Wednesday, March 19, 2008

pining

I do the best I can for the boy.

But ask me to pull from my days beauty? From the trip to the doctor's office, where a babe asleep over his mother's shoulder goes into the room next door, is awoken by cold instruments, screams and screams, the walls so white as to blind? From the rooster my neighbor keeps, raking the grass, crowing day and night, the poor bird pining for a barn, a field of dirt marked with grain? I cannot make beauty nor sense of this.

There is nothing to speak of here, just a mid-afternoon nap if I'm lucky, just a moment to pour the tea. His blonde curls undo me, his questioning why. I am only his mother and tomorrow is like today and I don't know, I don't know.

Tuesday, March 18, 2008

Pavlov's bitch: An ode to sea salt and vinegar Kettle Chips

I hated the giant seminar class in college.
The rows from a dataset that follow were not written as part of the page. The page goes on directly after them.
-- ==== Sys2Proof/Machine/Power.lean ====
section
/-! DEFINITION. The rail monitor, thermal throttle and thermal trip (R474 to R482, R496 to R499). -/

namespace Sys2Proof.Machine

/-! ### The rail monitor (R478) -/

/-- Window of a rail group in mV (Table 14.2). -/
def railWindow (g : Nat) : Nat × Nat :=
  if g < 4 then (665, 735)
  else if g < 8 then (760, 840)
  else
    match g with
    | 8 => (1000, 1100)
    | 9 => (713, 787)
    | 10 => (713, 787)
    | 11 => (873, 927)
    | 12 => (1067, 1133)
    | _ => (1710, 1890)

def outsideWindow (g mv : Nat) : Bool := decide (mv < (railWindow g).1) || decide ((railWindow g).2 < mv)

/-- AUX is inside its window, as its latest sample shows it; a register that no sample has reached reads 0. -/
def State.auxOk (s : State) : Bool :=
  let mv := s.fld (Reg.pwrRailNowMv 13)
  mv == 0 || !outsideWindow 13 mv

def State.setPwr (s : State) (p : PwrState) : State := { s with pwr := p }

/-- Nanoseconds between two excursion records of a group. -/
def excursionGap : Nat := 1000000

/-- A sample outside its group's window is counted and interrupts; one record per group per millisecond. -/
def State.excursion (s : State) (g mv : Nat) : State :=
  let s := (s.bump (Reg.pwrCnt g) 1).raiseIrq irqPower
  let due := match Tab.find g s.pwr.lastExcursion with
    | some t => decide (t + excursionGap ≤ s.upTime)
    | none => true
  if due then
    (s.setPwr { s.pwr with lastExcursion := Tab.put g s.upTime s.pwr.lastExcursion }).emit 0 0x0200 (s.siteHub g) 0
      (g + mv * 2 ^ 16)
  else s

/-- One sample of a group. -/
def State.sampleRail (s : State) (g mv : Nat) : State :=
  let s := (s.setFld (Reg.pwrRailNowMv g) mv).setFld (Reg.pwrRailMinMv g) (min mv (s.fld (Reg.pwrRailMinMv g)))
  let s := s.setFld (Reg.pwrRailMaxMv g) (max mv (s.fld (Reg.pwrRailMaxMv g)))
  if outsideWindow g mv then s.excursion g mv else s

/-- The samples of one microsecond, group 0 first. -/
def State.sampleRails (s : State) (mvs : List Nat) : State :=
  (enum0 (mvs.take 14)).foldl (fun (s : State) p => s.sampleRail p.1 p.2) s

/-- MIN and MAX of the selected groups and dies become the current sample. -/
def State.rearm (s : State) (v : Nat) : State :=
  let rails := Reg.pwrRearmRails.of v
  let dies := Reg.pwrRearmDies.of v
  let s := (List.range 14).foldl (fun (s : State) g =>
    if bit rails g then
      (s.setFld (Reg.pwrRailMinMv g) (s.fld (Reg.pwrRailNowMv g))).setFld (Reg.pwrRailMaxMv g) (s.fld (Reg.pwrRailNowMv g))
    else s) s
  (List.range 5).foldl (fun (s : State) d =>
    if bit dies d then s.setFld (Reg.pwrThermTjMax d) (s.fld (Reg.pwrThermTj d)) else s) s

def execRearm (value : Word) (s : State) : Host.Outcome State Fault Refusal :=
  done (s.onReady fun s => s.rearm value.toNat)

/-! ### Thermal throttle (R480, R481) -/

/-- Entry temperature of a level in 0.25 °C. -/
def entryTemp (start n : Nat) : Int := ((start * 4 + (n - 1) * 12 : Nat) : Int)

/-- Highest level whose entry temperature is reached. -/
def reachedLevel (start : Nat) (tj : Int) : Nat :=
  ((List.range 5).filter fun n => n == 0 || decide (entryTemp start n ≤ tj)).foldl max 0

/-- A level rises at once and falls by one, 3 °C below its own entry temperature. -/
def nextLevel (start : Nat) (tj : Int) (cur : Nat) : Nat :=
  let up := reachedLevel start tj
  if cur < up then up
  else if 0 < cur ∧ tj ≤ entryTemp start cur - 12 then cur - 1
  else cur

/-- Steps of 400 MHz that HCLK is lowered by: one for each 3 °C above START_C. -/
def hclkSteps (start : Nat) (tj : Int) : Nat :=
  let up := tj - (start * 4 : Nat)
  if up < 12 then 0 else min 7 (up / 12).toNat

def word16 (v : Int) : Nat := (v % 65536).toNat

/-- A die's temperature in TJ, its highest in TJ_MAX. -/
def State.setTj (s : State) (d : Nat) (tj : Int) : State :=
  let s := s.setFld (Reg.pwrThermTj d) (word16 tj)
  if sext 16 (s.fld (Reg.pwrThermTjMax d)) < tj then s.setFld (Reg.pwrThermTjMax d) (word16 tj) else s

def State.throttleEvaluation (s : State) (d : Nat) (tj : Int) : State :=
  let start := s.fld Reg.pwrThrottleCtrlStartC
  let cur := s.fld (Reg.pwrThermLevel d)
  let new := if d < 4 then nextLevel start tj cur else hclkSteps start tj
  let s := s.setTj d tj
  if new = cur then s
  else
    let s := (s.setFld (Reg.pwrThermLevel d) new).bump (Reg.pwrCnt 18) 1
    let at_ := if d < 4 then ⟨dieCode d, dieCodeP d, d, s.dieTemp d⟩ else s.siteHub 10
    (s.emit 0 0x0201 at_ 0 (d + cur * 2 ^ 4 + new * 2 ^ 8 + word16 tj * 2 ^ 16)).raiseIrq irqPower

def execThrottleEvaluation (die : Fin 5) (tj : Int) (s : State) : Host.Outcome State Fault Refusal :=
  done (s.throttleEvaluation die.val tj)

/-- One frame: the levels in force change at the start of a window of 8 frames; the frames in which a throttled die
withholds issue count (R481, R499). -/
def State.throttleFrame (s : State) : State :=
  let s := if s.frameInWindow = 0 then
      s.setPwr { s.pwr with levels := (List.range 4).foldl (fun (t : Tab Nat) d =>
        Tab.set 0 d (s.fld (Reg.pwrThermLevel d)) t) s.pwr.levels }
    else s
  (List.range 4).foldl (fun (s : State) d =>
    if s.stepRunning && decide (throttleFrames (Tab.get 0 d s.pwr.levels) ≤ s.frameInWindow) then
      s.bump (Reg.pwrCnt (14 + d)) 1
    else s) s

/-! ### Thermal trip (R482) -/

/-- Trip temperature of a sensor in 0.25 °C: 0 to 4 the dies, 8 to 27 the stacks. -/
def tripTemp (n : Nat) : Option Int :=
  if n < 5 then some 500 else if 8 ≤ n ∧ n < 28 then some 420 else none

/-- The sensor's reading in its register. -/
def State.setSensor (s : State) (n : Nat) (temp : Int) : State :=
  if n < 5 then s.setTj n temp else s.stackTemp (n - 8) (word16 temp)

def State.siteSensor (s : State) (n : Nat) : Site :=
  if n < 4 then ⟨dieCode n, dieCodeP n, n, s.dieTemp n⟩ else if n = 4 then s.siteHub 10 else s.siteStack (n - 8)

/-- THERM_TRIP is asserted: sequencers and Presses stop issue, a running step stops as for a failed unit. -/
def State.tripSensor (s : State) (n : Nat) : State :=
  let first := !s.pkg.thermTrip
  let by_ := if s.pwr.tripBy.contains n then s.pwr.tripBy else s.pwr.tripBy ++ [n]
  let s := ({ s with pkg := { s.pkg with thermTrip := true } } : State).setPwr { s.pwr with tripBy := by_ }
  let s := if n < 5 then s.setFld (Reg.pwrThermTrip n) 1 else s
  let s := if first then s.bump (Reg.pwrCnt 19) 1 else s
  if s.stepRunning then s.stopStep ⟨0, 0x0202, none⟩ 0 else s

def State.thermalTrip (s : State) (n : Nat) (temp : Int) : State :=
  match tripTemp n with
  | none => s
  | some t =>
    if temp < t ∨ s.held then s
    else
      let s := s.setSensor n temp
      let s := (s.emit 1 0x0202 (s.siteSensor n) 0 (n + word16 temp * 2 ^ 16)).raiseIrq irqPower
      s.tripSensor n

def execThermalTrip (sensor : Fin 28) (temp : BitVec 16) (s : State) : Host.Outcome State Fault Refusal :=
  done (s.thermalTrip sensor.val temp.toInt)

/-- The trip is released, and recovery proceeds under Table 11.9. -/
def State.thermalRelease (s : State) : State :=
  let s := ({ s with pkg := { s.pkg with thermTrip := false } } : State).setPwr { s.pwr with tripBy := [] }
  (List.range 5).foldl (fun (s : State) d => s.setFld (Reg.pwrThermTrip d) 0) s

def execThermalTripRelease (s : State) : Host.Outcome State Fault Refusal := done s.thermalRelease

end Sys2Proof.Machine
end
All the talk about behavioral psychology coming towards our slumped figures wedged into auditorium seats – mice made to do this; people made to do that. No, I'd think, you're leaving something out. This isn't the whole story.

And of course it wasn't. I didn't have to know what the “else” was to know it most certainly was. It would happen over and over again in my life, people presenting “the” way while I shuffled to the left trying to see what else was hidden behind their backs.

“People work in offices 9-5.” Freelancing from your living room? “Educational research requires statistically significant results and empirical evidence.” What's an ethnographic case study?

Lies of omission.

But still, here I am, PMS Diva. Just the thought of turning down the chip aisle sends my saliva glands going. Then, when I see the bag, I am all animal and remembered patterns.

It's science like they kind they sell in undergrad seminars, food like the kind they sell at the 7-11 down the block from your dorm at 2 a.m. while you're studying for your midterm on Skinner.

And I'm okay with that. It means at least something I learned stuck.

Tuesday, March 11, 2008

wanna-be writer approaches the literary journals on a recent bookstore browse

Even before I get close enough to touch them, I sense their disapproval, covers closing tighter around their pages.

I'm at the door of the clubhouse trying to read the list of rules hung on the branch outside.

Their back covers read like inside jokes I don't get. Their tables of contents dare me with a smirk. The fresh, new poetry dances this way and that on the pages, never stopping too long in any one column, on any one thought. But more, the bright white leaves are heavy with prose, glossy with art, the verse ducks and weaves as I flip through, so as not to be fully discovered.

The only reason they are letting me sit at their lunch table is so they can make fun of me later. And I tap the books once, twice, on the heel of my palm, thinking, miserable, awkward, before replacing them in their slots – all the prom queen's court lined up on the float – and walk away. It is my only chance at salvation.

Sunday, March 09, 2008

everything he needs to know...

Check off another lesson learned.

Mike was cleaning out the garage yesterday when Isaac grabbed an empty plastic container and while simultaneously demonstrating announced to no one in particular, "You take junk, and you put it in there, and you close it up!"

Saturday, March 08, 2008

books

So it needs work aesthetically, but what I want to say is there. To the left. My newest bit on my sidebar. "What We're Reading."